**YOUR GOAL**
Among the entries below, one stretch runs from the line that contains "did (log 3)." through the line that contains "t.cwu.minute = 0". Repeat that stretch exactly, ends included, and only that.

**RECORDED INFORMATION**

/-! ### Reset and the pins -/

/-- Cold reset: what every block holds afterwards. The waiting commands and the carriers stand as they did (log 3).
That the carriers and the waiting commands stand as they did is the model's choice (log 3). -/
def Obligations.ColdResetState : Prop :=
  ∀ s : State, ∃ t, exec .coldReset s = .next t
    ∧ t.pending = s.pending ∧ t.pins = { s.pins with resetHeld := true }
    ∧ (∀ srv, (link t srv).state = .down ∧ (link t srv).reason = .carrierLost ∧ (link t srv).changed = 0
        ∧ (link t srv).silence = 0 ∧ (link t srv).orders = [] ∧ (link t srv).txQueue = [] ∧ (link t srv).counter = 1
        ∧ (link t srv).sentSince = false ∧ (link t srv).rx = .hunting ∧ (link t srv).held = none)
    ∧ t.lu.mgmtRx = .hunting ∧ t.lu.mgmtTx = none ∧ t.lu.replies = [] ∧ t.lu.busy = [] ∧ t.lu.silenceLimit = 10
    ∧ t.lu.restart = .none
    ∧ t.cwu.second = 0 ∧ t.cwu.partTime = 0 ∧ t.cwu.minute = 0
    ∧ t.cwu.settings = { start := 1320, len := 15, capacity := 100 } ∧ t.cwu.pendingSet = none
    ∧ t.cwu.slot = none ∧ t.cwu.visited = [] ∧ t.cwu.openGroups = [] ∧ t.cwu.trendT = 60 ∧ t.cwu.trendCount = 0
    ∧ (∀ g, (slotMask t.cwu g).current = 0 ∧ (slotMask t.cwu g).pending = none)
    ∧ (∀ v, (volume t v).state = .unattached ∧ (volume t v).weight = 16 ∧ (volume t v).size = 0 ∧ (volume t v).epoch = 0
        ∧ (volume t v).marks = [] ∧ (volume t v).offsiteBase = none ∧ (volume t v).nightly = false
        ∧ (volume t v).reserveLimit = 0 ∧ (volume t v).heldTotal = 0 ∧ (volume t v).dupGroup = 0)
    ∧ (∀ srv, (intake t srv).next = 0 ∧ (intake t srv).unack = 0 ∧ (intake t srv).queue = []
        ∧ (intake t srv).draining = false ∧ (intake t srv).taken = 0 ∧ (intake t srv).rejected = 0
        ∧ (intake t srv).duplicates = 0 ∧ (intake t srv).verdicts = [])
    ∧ (∀ p, (principal t p).defined = decide (p = 0) ∧ (principal t p).userNumber = 0 ∧ (principal t p).group = none
        ∧ (principal t p).acct = Account.fresh ∧ (principal t p).breachCount = 0
        ∧ (principal t p).outcome = { saturated := false, borrow := false, zero := false })
    ∧ (∀ g, (group t g).defined = false ∧ (group t g).acct = Account.fresh ∧ (group t g).members = 0)
    ∧ t.book.reassigned = 0 ∧ t.ce = { k := 3, w := 24, sweep := none, skipped := 0, due := 0 }
    ∧ t.qm.softList = [] ∧ t.qm.sweep = none ∧ t.et.table = [] ∧ t.et.backlog = [] ∧ t.et.breachTotal = 0
    ∧ t.sc.records = [] ∧ t.sc.nextId = 1 ∧ t.sc.reserveOver = [] ∧ (∀ n, (rule t n).valid = false)
    ∧ t.sc.opensDue = 0 ∧ t.sc.toDc = []
    ∧ (∀ srv, (credit t srv).free = 4 ∧ (credit t srv).restore = 0 ∧ (credit t srv).ship = 0 ∧ (credit t srv).groups = []
        ∧ (credit t srv).dupCandidate = false)
    ∧ t.cca.openGroups = [] ∧ t.cca.acceptance = [] ∧ t.rsc.jobs = [] ∧ t.rsc.lastEnd = []
    ∧ t.dc.jobs = [] ∧ t.dc.lastEnd = [] ∧ t.dc.remaining = 0 ∧ t.dc.full = 0 ∧ t.dc.turn = none ∧ t.dc.openGroups = []
    ∧ (∀ k, t.nq.priority k = 1) ∧ t.nq.express = none ∧ t.nq.queue = [] ∧ t.nq.slot = none ∧ t.nq.seq = 0
    ∧ t.nq.overflow = false ∧ t.nq.lost = 0

/-- The reset line released brings a carrier-gained event to every server port whose carrier is present; a port's
carrier gained takes its DOWN link to SYNCING, with its LINK_STATE notice. While the line is held only the carrier
levels move. The model's choices: the levels follow the pins while the line is held (log 39), and the events of the
release come from server 0 to 7 (log 46). -/
def Obligations.CarriersGainedSync : Prop :=
  (∀ s : State, s.pins.resetHeld = true → ∃ t, exec .resetRelease s = .next t
    ∧ t.pins = { s.pins with resetHeld := false }
    ∧ (∀ srv : ServerId, link t srv =
        if carrier s srv = true ∧ (link s srv).state = .down then
          { link s srv with state := .syncing, reason := .carrierGained, changed := now s }
        else link s srv)
    ∧ Raises ((serverList.filter fun k => carrier s k && decide ((link s k).state = .down)).map fun k =>
        ⟨.server k, .linkState .down .syncing .carrierGained (now s)⟩) s t
    ∧ Spares (.pins :: .links :: raiseParts) s t)
  ∧ (∀ (srv : ServerId) (s : State), s.pins.resetHeld = false → carrier s srv = false →
    ∃ t, exec (.carrierGained srv) s = .next t
      ∧ (∀ j, carrier t j = (decide (j = srv.val) || carrier s j)) ∧ t.pins.mgmtCarrier = s.pins.mgmtCarrier
      ∧ link t srv =
          (if (link s srv).state = .down then
            { link s srv with state := .syncing, reason := .carrierGained, changed := now s, rx := .hunting }
          else { link s srv with rx := .hunting })
      ∧ (∀ j, j ≠ srv.val → link t j = link s j)
      ∧ Raises (if (link s srv).state = .down then [⟨.server srv, .linkState .down .syncing .carrierGained (now s)⟩] else []) s t
      ∧ Spares (.pins :: .links :: raiseParts) s t)
  ∧ (∀ (srv : ServerId) (s : State), s.pins.resetHeld = true →
    (∃ t, exec (.carrierGained srv) s = .next t ∧ (∀ j, carrier t j = (decide (j = srv.val) || carrier s j))
      ∧ t.pins.resetHeld = true ∧ t.pins.mgmtCarrier = s.pins.mgmtCarrier ∧ Unchanged [.pins] s t)
    ∧ (∃ t, exec (.carrierLost srv) s = .next t ∧ (∀ j, carrier t j = (decide (j ≠ srv.val) && carrier s j))
      ∧ t.pins.resetHeld = true ∧ t.pins.mgmtCarrier = s.pins.mgmtCarrier ∧ Unchanged [.pins] s t))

**SOLUTION TO THIS TASK**
/-- Cold reset: what every block holds afterwards. The waiting commands and the carriers stand as they did (log 3).
That the carriers and the waiting commands stand as they did is the model's choice (log 3). -/
def Obligations.ColdResetState : Prop :=
  ∀ s : State, ∃ t, exec .coldReset s = .next t
    ∧ t.pending = s.pending ∧ t.pins = { s.pins with resetHeld := true }
    ∧ (∀ srv, (link t srv).state = .down ∧ (link t srv).reason = .carrierLost ∧ (link t srv).changed = 0
        ∧ (link t srv).silence = 0 ∧ (link t srv).orders = [] ∧ (link t srv).txQueue = [] ∧ (link t srv).counter = 1
        ∧ (link t srv).sentSince = false ∧ (link t srv).rx = .hunting ∧ (link t srv).held = none)
    ∧ t.lu.mgmtRx = .hunting ∧ t.lu.mgmtTx = none ∧ t.lu.replies = [] ∧ t.lu.busy = [] ∧ t.lu.silenceLimit = 10
    ∧ t.lu.restart = .none
    ∧ t.cwu.second = 0 ∧ t.cwu.partTime = 0 ∧ t.cwu.minute = 0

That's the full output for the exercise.